Lines holding the word "wfmExpert" must be located in the listing below and copied.

[DATASET ENTRIES]

/-- Every field of a register word lies in its range. -/
def rangesHold (r : Reg) (v : Nat) : Bool :=
  r.fields.all (fun f => match fieldRange f with
    | some (lo, hi) => decide (lo ≤ f.of v ∧ f.of v ≤ hi)
    | none => true)

/-- The ARG of a sequence part fits its channel (R353). -/
def argOk (chan arg : Nat) : Bool := if chan = mcvTileRef then decide (arg < 1664 ∨ arg = 0x7FF) else arg == 0

/-- A channel field of TLM_CHAN that is enabled names a channel that exists (R350). -/
def tlmChanOk (v : Nat) : Bool := v / 2 ^ 15 % 2 == 0 || decide (v % 64 ≤ 45)

/-- Conditions on a write beyond the ranges. -/
def State.regFits (s : State) (r : Reg) (d i v : Nat) : Bool :=
  match r with
  | .CAL_TAB_ADDR => Field.CAL_TAB_ADDR_TABLE.of v == 12 || decide (Field.CAL_TAB_ADDR_TILE.of v < 1664)
  | .MCV_SEQCFG => s.rdb .MCV_CTRL_HOLD d
  | .MCV_SEQA => s.rdb .MCV_CTRL_HOLD d && argOk (Field.MCV_SEQA_CHAN.of v) (Field.MCV_SEQA_ARG.of v)
  | .MCV_SEQB => s.rdb .MCV_CTRL_HOLD d && argOk (Field.MCV_SEQB_CHAN.of v) (Field.MCV_SEQB_ARG.of v)
  | .TLM_PERIOD => (s.tlm i).isNone
  | .TLM_CHAN => (s.tlm i).isNone && (List.range 4).all (fun k => tlmChanOk (bits v (16 * k + 15) (16 * k)))
  | .TLM_RING => (s.tlm i).isNone
  | .TLM_WB => (s.tlm i).isNone
  | .EVR_BASE => !s.rdb .EVR_CTRL_ENABLE d && decide (2 * s.rd .EVR_CTRL_RESERVE d ≤ 2 ^ Field.EVR_BASE_LOG2.of v)
  | .EVR_CTRL => decide (2 ≤ Field.EVR_CTRL_RESERVE.of v ∧ 2 * Field.EVR_CTRL_RESERVE.of v ≤ 2 ^ s.rd .EVR_BASE_LOG2 d)
  | .QP_SQBASE => s.rd .QP_STAT_STATE d i == 0
  | .QP_CQBASE => s.rd .QP_STAT_STATE d i == 0
  | .FNQ_Q0 => decide (Field.FNQ_Q0_QP.of v ≤ s.quotaMax d 1 ∧ Field.FNQ_Q0_FEEDQ.of v ≤ s.quotaMax d 2)
  | .FNQ_Q1 => decide (Field.FNQ_Q1_BANKS.of v ≤ s.quotaMax d 3)
  | .FNQ_Q2 => decide (Field.FNQ_Q2_PAGES.of v ≤ s.quotaMax d 4)
  | .PKT_WEARSEL => decide (Field.PKT_WEARSEL_DIE.of v < s.part.dies)
  | _ => true

/-- The MSI-X table and the pending-bit array, which stand beside the function page (R388). -/
def isMsix (r : Reg) : Bool := [Reg.MSIX_ADDR, .MSIX_DATA, .MSIX_CTRL, .MSIX_PBA].contains r

/-- Registers that refuse the PF's writes while the member is STANDBY for the function (R440): its quota record, and the function
page that the PF reaches, its own. -/
def State.standbyReg (s : State) (r : Reg) (d : Nat) : Bool :=
  (r.info.place == .fnq || (r.info.place == .fn && d == 0 && !isMsix r)) && s.standby d

/-- A write is accepted. -/
def State.regAccepts (s : State) (r : Reg) (d i v : Nat) : Bool :=
  rangesHold r v && s.regFits r d i v && !s.standbyReg r d

/-- A refused write sets the refusal bit of its block. -/
def State.refuseReg (s : State) (r : Reg) (d i : Nat) : State :=
  if r.info.place = .tile then s.wr .TIL_STATUS_REFUSED 1 d i
  else if r.info.place = .fn ∨ r.info.place = .qp then s.fnRefused d
  else if r.info.place = .fnq then s.fnRefused 0
  else if [Reg.YOK_SETTLE, .YOK_SEAM, .YOK_IBUDGET, .YOK_ACCT].contains r then s.yokRefused
  else if r = .PRG_CFG then s.wr .PRG_STATUS_REFUSED 1 d
  else if [Reg.CAL_CFG, .CAL_DRIFT, .CAL_TRACE, .CAL_RAMP, .CAL_LIMIT, .CAL_REFRESH, .CAL_TAB_ADDR].contains r then
    s.wr .CAL_STATUS_REFUSED 1 d
  else if [Reg.MCV_SEQCFG, .MCV_SEQA, .MCV_SEQB, .MCV_PLAUS, .MCV_SCAL, .MCV_TRIG].contains r then s.mcvRefused d
  else if isTlm r then s.wr .TLM_STAT_REFUSED 1 0 i
  else if r = .MEM_ARB then s.wr .MEM_STAT_REFUSED 1 d
  else if r = .MIR_CFG then s.wr .MIR_STAT_REFUSED 1
  else if r = .CLK_DTCTRL then s.clkRefused
  else if [Reg.PWR_PKG_BUDGET, .PWR_SHED_BUDGET, .PWR_SHED_CFG, .PWR_THERM].contains r then s.wr .PWR_STAT_REFUSED 1
  else if r = .PKT_UNLOCKSEL ∨ r = .PKT_WEARSEL then s.pktRefused
  else s

/-- The write is an expert write (R14). -/
def State.expertWrite (s : State) (r : Reg) (d i j v : Nat) : Bool :=
  r.fields.any (fun f => f.info.expert && (match f.info.acc with
    | .ro => false
    | .w1c => f.of v == 1
    | .w1s => f.of v == 1
    | _ => f.of v != s.rd f d i j))

/-- The unit of a register leaves firmware management (R14). -/
def State.markExpert (s : State) (r : Reg) (d i : Nat) : State :=
  match r with
  | .TIL_CHECK => s.wr .TIL_STATUS_EXPERT 1 d i
  | .HEM_SAT => s.hemExpert d i
  | .HEM_REFCHK => s.hemExpert d i
  | .YOK_SETTLE => s.yokExpert
  | .YOK_IBUDGET => s.yokExpert
  | .PRG_CFG => s.wr .PRG_STATUS_EXPERT 1 d
  | .CAL_LIMIT => (s.setAx .calExpert 1 d).calExpertShow d
  | .MCV_SEQCFG => s.mcvExpert d
  | .MCV_SEQA => s.mcvExpert d
  | .MCV_SEQB => s.mcvExpert d
  | .MCV_PLAUS => s.mcvExpert d
  | .MCV_TRIG => s.mcvExpert d
  | .MCV_TTRIG => s.mcvExpert d
  | .BNK_DIAG => s.wr .BNK_STAT_EXPERT 1 d
  | .MIR_CFG => s.wr .MIR_STAT_EXPERT 1
  | .WFM_PLAY_CTRL => s.setAx .wfmExpert 1 d
  | .WFM_PLAY_TARGET => s.setAx .wfmExpert 1 d
  | .WFM_PLAY_TSTART => s.setAx .wfmExpert 1 d
  | .WFM_PLAY_TSTOP => s.setAx .wfmExpert 1 d
  | _ => s

/-- One field by its access code (R10). An action bit has its own effect elsewhere. -/
def State.plainField (s : State) (d i j v : Nat) (f : Field) : State :=
  match f.info.acc with
  | .ro => s
  | .w1s => s
  | .w1c => if f.of v = 1 then s.wr f 0 d i j else s
  | _ => s.wr f (f.of v) d i j

/-- Every field of a register word. -/
def State.plain (s : State) (r : Reg) (d i j v : Nat) : State := s.each r.fields (fun s f => s.plainField d i j v f)

/-- A write of a register: refused whole, or taken field by field; then its actions. -/
def State.plainReg (s : State) (r : Reg) (d i j v : Nat) (acts : State → State) : State :=
  if !s.regAccepts r d i v then s.refuseReg r d i
  else acts ((s.when (s.expertWrite r d i j v) (fun s => s.markExpert r d i)).plain r d i j v)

[/DATASET ENTRIES]

TASK OUTPUT ->
  | .WFM_PLAY_CTRL => s.setAx .wfmExpert 1 d
  | .WFM_PLAY_TARGET => s.setAx .wfmExpert 1 d
  | .WFM_PLAY_TSTART => s.setAx .wfmExpert 1 d
  | .WFM_PLAY_TSTOP => s.setAx .wfmExpert 1 d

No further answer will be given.